Work request » Print, unchanged, the line containing "match h.hk.timerAt with" along with all lines that follow it to the end of the listing.

Information provided »

/-- HK_PAT_DATA_ACCESS, the write half: only in IDLE and MAINTENANCE, else BAD (R126). -/
def Hub.patWrite (h : Hub) (v : Nat) : Hub :=
  let a := h.get HK_PAT_ADDR / 4 * 4
  let h := h.set HK_PAT_ADDR (a + 4)
  if h.mode ≠ mIdle ∧ h.mode ≠ mMaint then h.hkRefuse HK_PAT_BAD
  else if patCrcAt < a then h
  else h.setHk { h.hk with patina := imgPut h.hk.patina a (leBytes 4 v) }

/-- The read half: the word, and the advanced address (R126). -/
def Hub.patRead (h : Hub) : Nat × Hub :=
  let a := h.get HK_PAT_ADDR / 4 * 4
  (if patCrcAt < a then 0 else imgVal h.hk.patina a 4, h.set HK_PAT_ADDR (a + 4))

/-- CHECK: a store that passes applies from the next commit; one that fails is reloaded (R126). -/
def Hub.patCheck (h : Hub) (factory : Option (AMap Nat)) (set : Option (AMap Nat)) : Hub :=
  if patOk h.hk.patina then h.setHk { h.hk with checked := h.hk.patina }
  else (h.on HK_PAT_BAD).patLoad factory set

/-! ## Codes (R108, R109) -/

/-- Correct a raw code with HK_OFFSET, HK_GAIN and the sensor trims, saturated to 16 bits (R108). -/
def hkCorrect (m : AMap Nat) (k input raw : Nat) : Nat :=
  let off := toSigned 32 (imgVal m 0x20 4)
  let c := freeRound k (((raw : Int) * 256 - off) * imgVal m 0x24 4) (2 ^ 38)
  let c := if 20 ≤ input ∧ input < 28 then c + toSigned 16 (imgVal m (0x2C + 2 * (input - 20)) 2) else c
  (min 65535 (max 0 c)).toNat

/-- The words W0 to W3 of a result (R113). -/
def hkWords : Option HkRes → List Nat
  | none => [0, 0, 0, 0]
  | some r => [r.code + r.input * 2 ^ 16 + b2n r.unread * 2 ^ 22 + b2n r.delayed * 2 ^ 23 + r.seq % 256 * 2 ^ 24,
      tNs r.time, tSec r.time % 2 ^ 32, tSec r.time / 2 ^ 32]

/-! ## Service of the converter (R112, R116, R119) -/

/-- Pending injected requests run in ascending slot number. -/
def Hub.injNext (h : Hub) : Option Nat := (List.range 4).find? fun j => h.bit (INJ_PENDING j)

/-- Calibration waits for the converter: the rest of a scan is abandoned (R119). -/
def Hub.scanAbandon (h : Hub) : Hub :=
  if h.get HK_CAL_STATE = 1 ∧ h.bit HK_STAT_SCAN_BUSY then
    ((h.on HK_STAT_SCAN_ABORT).off HK_STAT_SCAN_BUSY).setHk { h.hk with scan := [] }
  else h

/-- The converter is free: a pending injected request, else the scan, takes it (R116); while calibration waits or owns it, there is
no scan (R119). -/
def Hub.hkServe (h : Hub) : Hub :=
  let h := (h.off HK_STAT_WAIT_STALL).scanAbandon
  match h.injNext with
  | some j => (h.off (INJ_PENDING j)).setHk { h.hk with conv := .inject j, convAt := h.time.now }
  | none =>
    if h.get HK_CAL_STATE = 1 then h.setHk { h.hk with conv := .idle }
    else if h.get HK_CAL_STATE ≠ 0 then h.setHk { h.hk with conv := if h.hk.calEnding.isSome then .idle else .cal }
    else match h.hk.scan with
      | [] => (h.off HK_STAT_SCAN_BUSY).setHk { h.hk with conv := .idle }
      | i :: _ => h.setHk { h.hk with conv := .settle i, convAt := h.time.now }

/-- The converter can be taken at once: it is free, or settling or waiting before a regular conversion (R116). -/
def Hub.hkFree (h : Hub) : Bool :=
  match h.hk.conv with
  | .idle | .settle _ | .stalled _ => true
  | _ => false

/-- Start a scan, or skip it (R112). -/
def Hub.scanGo (h : Hub) : Hub :=
  if h.bit HK_STAT_SCAN_BUSY ∨ h.get HK_CAL_STATE ≠ 0 then h.bump HK_SCAN_SKIP HK_STAT_SAT
  else
    let mask := h.get HK_SCAN_MASK_LO + 2 ^ 32 * h.get HK_SCAN_MASK_HI
    let l := (List.range 48).filter fun i => mask / 2 ^ i % 2 == 1
    let h := (h.on HK_STAT_SCAN_BUSY).setHk { h.hk with scan := l, settleUs := h.get HK_CTL_SETTLE_US }
    if h.hkFree then h.hkServe else h

/-- SCAN_START: in single mode (R112). -/
def Hub.scanStart (h : Hub) : Hub := if h.get HK_CTL_SCAN_MODE = 1 then h.scanGo else h

/-- PERIOD in timer mode; 0 counts as 1 (R128). -/
def Hub.scanPeriod (h : Hub) : Nat := max 1 (h.get HK_SCAN_PERIOD) * usU

/-- SCAN_TIMER: in timer mode a scan starts every PERIOD µs; a new PERIOD counts from the next start (R112). -/
def Hub.scanTimer (h : Hub) : Hub :=
  match h.hk.timerAt with
  | some t =>
    if h.get HK_CTL_SCAN_MODE = 2 then
      let h := h.upTo t
      (h.setHk { h.hk with timerAt := some (t + h.scanPeriod) }).scanGo
    else h
  | none => h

Output for this task »
  match h.hk.timerAt with
  | some t =>
    if h.get HK_CTL_SCAN_MODE = 2 then
      let h := h.upTo t
      (h.setHk { h.hk with timerAt := some (t + h.scanPeriod) }).scanGo
    else h
  | none => h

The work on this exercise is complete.